On Dec 27, 2016, at 10:35 AM, Niels Möller nisse@lysator.liu.se wrote:
I don't recall all details of UMAC; it's some years since I wrote it. But the way I understand it, it works by computing a relatively weak low-complexity function of the expanded key and message. IIRC, L1 is a plain linear convolution, and L2 is some kind of polynomial evaluation. And then to hide the low-complexity structure from the attacker, a value derived from the key and nonce is XORed to the tag at the end. Looking at the code, that final "whitening" is the only use of the nonce I see.
So basically,
umac(key, nonce, msg) = F(key, msg) ^ AES(pdf_key, nonce)

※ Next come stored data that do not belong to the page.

/-! ### The transaction path -/

/-- The first of checks 3 to 9 that a request of a teller fails, with the leg that a refusal of the amount check names
(R45, R57). -/
def State.earlyRefusal (s : State) (x : Teller) (f : TxnFields) : Option (Result × Option LegNote) :=
  match s.dyc.day with
  | .noDay | .loading => some (.dayNotOpen, none)
  | .closeDrain | .balancing | .sending | .sendStalled | .sent => some (.dayClosing, none)
  | .opened | .closeProposed =>
    match s.definitionOf (readCode f.code) with
    | none => some (.unknownCode, none)
    | some (_, d) =>
      if x.training = true ∧ d.noTraining = true then some (.trainingRefused, none)
      else if s.rqu.classMask.has d.cls = true then some (.classMasked, none)
      else if d.mode ≠ .home ∧ rateFresh s.siu.rate s.jnc.clock = false then some (.rateStale, none)
      else
        match amounts d f s.siu.rate with
        | .refused r note => some (r, note)
        | .legs _ _ =>
          if s.needsAccount d = true ∧
              ((readAccount f.account).all fun n => routeResult s.rqu.routes n == .refuse) = true then
            some (.routeRefused, none)
          else none

/-- A request of teller `x` from drop `a` that becomes the drop's work item (R45, checks 1 and 2). -/
def State.Asks (s : State) (a : Nat) (d : Drop) (x : Teller) : Prop :=
  s.Attends a d x ∧ x.session = .active ∧ s.hasWork a = false ∧ s.tellerOf x.number = some x

/-- `y` is the work item of a request that has passed checks 3 to 9 with definition `g` (R44, R45). -/
structure State.Checked (s : State) (a : Nat) (x : Teller) (f : TxnFields) (y : Txn) (g : Definition) : Prop where
  passed     : s.earlyRefusal x f = none
  definition : s.definitionOf (readCode f.code) = some (y.defIndex, g)
  amounts    : amounts g f s.siu.rate = .legs y.legs y.exchange
  account    : y.account = if s.needsAccount g = true then readAccount f.account else none
  routing    : y.routing = match y.account with
    | some n => effectiveRouting g.routing (routeResult s.rqu.routes n)
    | none => g.routing
  item       : y = { newTxn a x f with
    defIndex := y.defIndex, defn := some g, routing := y.routing, account := y.account, legs := y.legs
    exchange := y.exchange, drawer := y.drawer }

/-- A request that has passed checks 3 to 12: no override is needed, and the drawer and the journal have room
(R33, R45 to R47, R68). -/
structure State.Cleared (s : State) (a : Nat) (d : Drop) (x : Teller) (f : TxnFields) (y : Txn) (g : Definition) :
    Prop extends s.Checked a x f y g where
  working : x.training = false
  inClass : x.restriction.has g.cls = false ∨ x.allowance.has g.cls = true
  inLimit : ∀ n, amountCompared y.legs = some n → n ≤ x.cashLimit
  room    : s.jnc.counter < 65279
  cash    : if hasCash g = true then
      ∃ n w, x.heldDrawer = some n ∧ (g.target = .reserve → n = 0) ∧ y.drawer = some n ∧ s.drawerAt n = some w ∧
        d.sigs.drawerOpen.confirmed = false ∧ ∀ l ∈ y.legs, cashShort w l = false ∧ overTotal w l = false
    else y.drawer = none

/-- The reason a checked request would be held for: its class, or its amount against the teller's limit (R31, R33). -/
def Teller.holdReason (x : Teller) (g : Definition) (legs : List Leg) : HoldReason where
  cls := x.restriction.has g.cls && !x.allowance.has g.cls
  amount := (amountCompared legs).any fun n => decide (x.cashLimit < n)

/-- The first of checks 1 to 5 of R113 that account leg `l` on an account fails in stand-in. -/
def State.standInFails (s : State) (account : Nat) (l : Leg) : Option Result :=
  match (s.satAt account).filter fun e => e.kind == .full with
  | none => some .noAccount
  | some e =>
    if e.blocked = true then some .accountBlocked
    else if l.kind = .accountDebit ∧ e.limit < e.used + l.amount then some .standInLimit
    else if l.kind = .accountDebit ∧ e.snapshot < l.amount then some .insufficientBalance
    else if 2040 ≤ s.siu.sfq.length then some .safFull
    else none

/-- A passbook part after a line has been appended with `free` lines left in the pool (R139, steps 1 to 5). -/
def Passbook.Appends (b b' : Passbook) (free : Nat) (l : Line) : Prop :=
  let joined : Overflow := ⟨min (b.overflow.items + l.items) 99999, b.overflow.amount + l.amount, l.date⟩
  let grown (p : List Line) (o : Overflow) : Passbook :=
    { b with lineBalance := b.lineBalance + l.amount, pending := p, overflow := o }
  let folded (c : Passbook) : Passbook := if b.session = none ∧ 40 < c.pending.length then c.fold else c
  (b.overflow.items = 0 → 0 < free → b' = folded (grown (b.pending ++ [l]) b.overflow)) ∧
  (free = 0 ∨ (b.overflow.items ≠ 0 ∧ b.markedOverflow = true) → b' = folded (grown b.pending joined)) ∧
  (b.overflow.items ≠ 0 → 0 < free → b.markedOverflow = false →
    b' = folded
      (grown (b.pending ++ [⟨joined.date, .summary, joined.items, joined.amount, .branch, none⟩]) ⟨0, 0, none⟩))

/-- The passbook line that a posted transaction with definition `g` asks for, or none (R54, R114). -/
def passbookLine (g : Definition) (legs : List Leg) (date : Option Date) (o : Origin) (seq : Nat) : Option Line :=
  if g.passbookLine = true then
    (accountLeg legs).map fun l => ⟨date, .text g.text, 1, signedAmount l, o, some seq⟩
  else none

/-- What becomes of an account's passbook part: nothing with no line or no part; the line appended; and a line that
would leave the range left out, with NODE-STATUS PASSBOOK-RANGE raised (R139). -/
def State.BookTakes (s t : State) (account : Nat) (line : Option Line) (b b' : Option Passbook) : Prop :=
  (line = none ∨ b = none → b' = b) ∧
  ∀ l k, line = some l → b = some k →
    if -999999999999999 ≤ k.lineBalance + l.amount ∧ k.lineBalance + l.amount ≤ 999999999999999 then
      ∃ k', b' = some k' ∧ k.Appends k' s.poolFree l
    else b' = b ∧
      (s.tkc.nodeQueue.length < 3 → ⟨0, .nodeStatus (.passbookRange account)⟩ ∈ t.tkc.nodeQueue)

/-- The sum of the legs of a currency and a kind. -/
def legSum (c : Currency) (k : LegKind) (legs : List Leg) : Int :=
  sumOf (fun l : Leg => if l.currency = c ∧ l.kind = k then (l.amount : Int) else 0) legs

/-- A drawer after the cash legs of a transaction, with cash-high judged (R74, R75). -/
def Drawer.afterLegs (w : Drawer) (legs : List Leg) : Drawer :=
  let home : Sums := { w.home with
    cashIn := w.home.cashIn + legSum .home .cashIn legs, cashOut := w.home.cashOut + legSum .home .cashOut legs }
  { w with
    home := home
    foreign := { w.foreign with
      cashIn := w.foreign.cashIn + legSum .foreign .cashIn legs
      cashOut := w.foreign.cashOut + legSum .foreign .cashOut legs }
    cashHigh := decide ((w.limit : Int) < home.position) }

/-- Where a transaction's cash legs go: its drawer takes them, every other drawer and the rest of the CSU stay
as they were; with no cash leg nothing changes (R74). -/
def State.CashApplied (s t : State) (y : Txn) : Prop :=
  t.csu = { s.csu with drawers := t.csu.drawers } ∧
    (y.drawer = none ∨ y.legs.any isCashLeg = false → t.csu = s.csu) ∧
    ∀ n, y.drawer = some n → y.legs.any isCashLeg = true →
      s.OnlyDrawer t n ∧ t.drawerAt n = (s.drawerAt n).map fun w => w.afterLegs y.legs

/-- The release of the drop of a completed transaction: set by its cash legs, else as it was (R74, R76). -/
def Drop.releasedBy (d : Drop) (y : Txn) : Bool := d.release || (y.drawer.isSome && y.legs.any isCashLeg)

/-- The final reply of a request that has reached no more than a refusal (R57). -/
def refusalReply (code : Option Nat) (r : Result) (note : Option LegNote) : FinalReply where
  code := code
  result := r
  seq := none
  reference := none
  reason := none
  legs := []
  reduced := none
  unsold := none
  balance := none
  snapshot := none
  timedOut := none
  note := note
  route := none
  wouldHold := none

/-- Of the work items of TELLER drops only that of drop `a` changed; with the masks of teller `n` restored,
nothing else of the RQU did (R37, R44). -/
def State.OnlyTxn (s t : State) (a n : Nat) : Prop :=
  t.rqu = { s.rqu with tellers := modifyKey Teller.number n Teller.restore s.rqu.tellers, txns := t.rqu.txns } ∧
    ∀ b, b ≠ a → t.txnAt b = s.txnAt b

/-! ### Sessions, drawers and the day -/

/-- The JNC takes the record of a session of teller `x`, or none is asked for (R24, R26, R29). -/
def State.SessionRoom (s : State) (x : Teller) : Prop :=
  x.training = true ∨ (s.dyc.day ≠ .noDay ∧ s.jnc.counter < 65535)

/-- The session record of teller `x` is written, but for one in training (R24, R26, R29). -/
def State.SessionRecorded (s t : State) (x : Teller) (body : RecordBody) (a : Nat) (supervisor : Option Nat) :
    Prop :=
  (x.training = true → t.jnc = s.jnc) ∧
    (x.training = false → s.Wrote t (entry body (some a) (some x.number) supervisor))

/-- A teller whose session has ended (R26, R29). -/
def Teller.ended (x : Teller) : Teller :=
  { x with session := .signedOff, station := none, allowance := 0, saved := none }

/-- A drawer with cash-high judged (R75). -/
def Drawer.judged (w : Drawer) : Drawer := { w with cashHigh := decide ((w.limit : Int) < w.home.position) }

/-- The sender holds drawer `n`, whose record is `w` (R79, check 5). -/
def State.Holds (s : State) (a : Nat) (d : Drop) (x : Teller) (n : Nat) (w : Drawer) : Prop :=
  s.Cashier a d x ∧ x.heldDrawer = some n ∧ s.drawerAt n = some w

/-- The JNC takes a TRANSFER record (R129). -/
def State.TransferRoom (s : State) : Prop := s.dyc.day ≠ .noDay ∧ s.jnc.counter < 65279

/-- Outside BALANCING a change of drawers, sessions or the transit list leaves Day Control alone; in BALANCING it
may end the day's balancing (R166). -/
def State.OnlyExit (s t : State) : Prop :=
  (s.dyc.day ≠ .balancing → t.dyc = s.dyc ∧ s.OnlyReports t) ∧
    (t.dyc.day ≠ s.dyc.day → t.dyc.day = .sending ∨ t.dyc.day = .sendStalled)

/-- Of the cash figures only those of drawer `n` and the transit list changed. -/
def State.OnlyDrawerAndTransit (s t : State) (n : Nat) : Prop :=
  t.csu = { s.csu with
      drawers := t.csu.drawers, transit := t.csu.transit, transitCounter := t.csu.transitCounter } ∧
    s.OnlyDrawer t n

/-- The differences of a declaration taken into a drawer that becomes BALANCED (R71). -/
def Drawer.balancedWith (w : Drawer) (home foreign : Int) : Drawer :=
  Drawer.judged { w with
    home := { w.home with overShort := w.home.overShort + home }
    foreign := { w.foreign with overShort := w.foreign.overShort + foreign }
    balance := .balanced }

/-- A difference kept in range (R71). -/
def fits (n : Int) : Prop := -999999999999 ≤ n ∧ n ≤ 999999999999

/-- The range test of R71 on a declaration's differences. -/
def State.Takes (s : State) (w : Drawer) (y : Declaration) : Prop :=
  fits (w.home.overShort + y.diffHome) ∧ fits (s.csu.netHome + y.diffHome) ∧
    fits (w.foreign.overShort + y.diffForeign) ∧ fits (s.csu.netForeign + y.diffForeign)

/-- A drawer that is HELD or BALANCED (R79, check 7). -/
def Drawer.settled (w : Drawer) : Bool := w.balance == .held || w.balance == .balanced

/-- The first of checks 5 to 12 of R79 that a TRANSFER-OUT of teller `x` fails. -/
def State.giveFails (s : State) (x : Teller) (target : Nat) (currency : Option Currency) (amount : Nat) :
    Option Result :=
  match x.heldDrawer.bind s.drawerAt with
  | none => some .noDrawer
  | some w =>
    if target = w.number ∨ ((s.drawerAt target).bind Drawer.assigned).isNone then some .notPermitted
    else if s.dyc.day = .balancing ∧ (w.settled || (s.drawerAt target).any Drawer.settled) = true then
      some .notPermitted
    else if currency = none ∨ amount = 0 ∨ 9999999999 < amount then some .amountRange
    else if 16 ≤ s.csu.transit.length then some .transitFull
    else if (currency.any fun c => decide ((w.sums c).position < amount)) = true then some .cashShort
    else if (currency.any fun c => decide (999999999999 < (w.sums c).transferOut + amount)) = true then
      some .totalRange
    else if 65279 ≤ s.jnc.counter then some .journalFull
    else none

/-- The first of check 5 of R79 and checks 6 to 9 of R80 that a TRANSFER-ACCEPT of teller `x` fails. -/
def State.acceptFails (s : State) (x : Teller) (k : Nat) : Option Result :=
  match x.heldDrawer.bind s.drawerAt, s.transitAt k with
  | none, _ => some .noDrawer
  | some _, none => some .noSuchTransfer
  | some w, some e =>
    if e.target ≠ w.number then some .notPermitted
    else if 999999999999 < (w.sums e.currency).position + e.amount ∨
        999999999999 < (w.sums e.currency).transferIn + e.amount then some .totalRange
    else if 65279 ≤ s.jnc.counter then some .journalFull
    else none

/-- The first of checks 5 to 7 of R81 that a TRANSFER-RECALL of teller `x` fails. -/
def State.recallFails (s : State) (x : Teller) (k : Nat) : Option Result :=
  match s.transitAt k with
  | none => some .noSuchTransfer
  | some e =>
    if x.heldDrawer ≠ some e.source ∧ (x.supervises = false ∨ (s.holderOf e.source).isSome = true) then
      some .notPermitted
    else if 65279 ≤ s.jnc.counter then some .journalFull
    else none

/-- A count beyond 99,999, or of a denomination that is not in its table (R69). -/
abbrev State.CountsWrong (s : State) (counts : Counts) : Prop :=
  (∃ c ∈ counts.home, 99999 < c.2 ∨ (c.2 ≠ 0 ∧ c.1 ∉ s.csu.denomHome)) ∨
    ∃ c ∈ counts.foreign, 99999 < c.2 ∨ (c.2 ≠ 0 ∧ c.1 ∉ s.csu.denomForeign)

/-- Check 5 of R79, or the first of checks 6 to 9 of R84, fails a COUNT-DECLARE of teller `x` with its answer. -/
def State.countFails (s : State) (x : Teller) (counts : Counts) : Option Result :=
  match x.heldDrawer.bind s.drawerAt with
  | none => some .noDrawer
  | some w =>
    if s.dyc.day ≠ .balancing ∨ (w.balance ≠ .due ∧ w.balance ≠ .held) then some .notPermitted
    else if s.transitNames w.number = true then some .transitOpen
    else if s.CountsWrong counts then some .amountRange
    else if 65535 ≤ s.jnc.counter then some .journalFull else none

where F(key, msg) is a low-complexity function. So if you compute
t0 = umac(key, nonce, "foo") t1 = umac(key, nonce, "foobar")
then
t0 XOR t1 = F(key, "foo") ^ F(key,"foobar")
which looks a bit too well structured, and defeats the whitening step. I can't tell if it leads to practical attacks, but I wouldn't be suprised of a few of these would let the attacker derive the parts of the expanded key corresponding to the suffix, and then forge additional messages with identical tag.
Ok, I see. Given that the nonce is only folded in with XOR at the last stage of generating the digest, I can see how it’d be a problem to ever generate two digest values with the same PDF key and nonce, independent of what was going on with the other function which operated on the message. If F() is good enough, knowing the XOR of F() on two different messages (even if one is a prefix of another) still shouldn’t tell you much, but the AES pad (and any additional strength it provides) has essentially been removed entirely in this case.
This definitely raises questions about whether it would ever make sense to support either snapshot_digest() or copy() for UMAC. For my specific use case in AsyncSSH, I can get by without either. I was only trying to support these to be compatible with PEP 452, but perhaps that’s not a good idea in this case.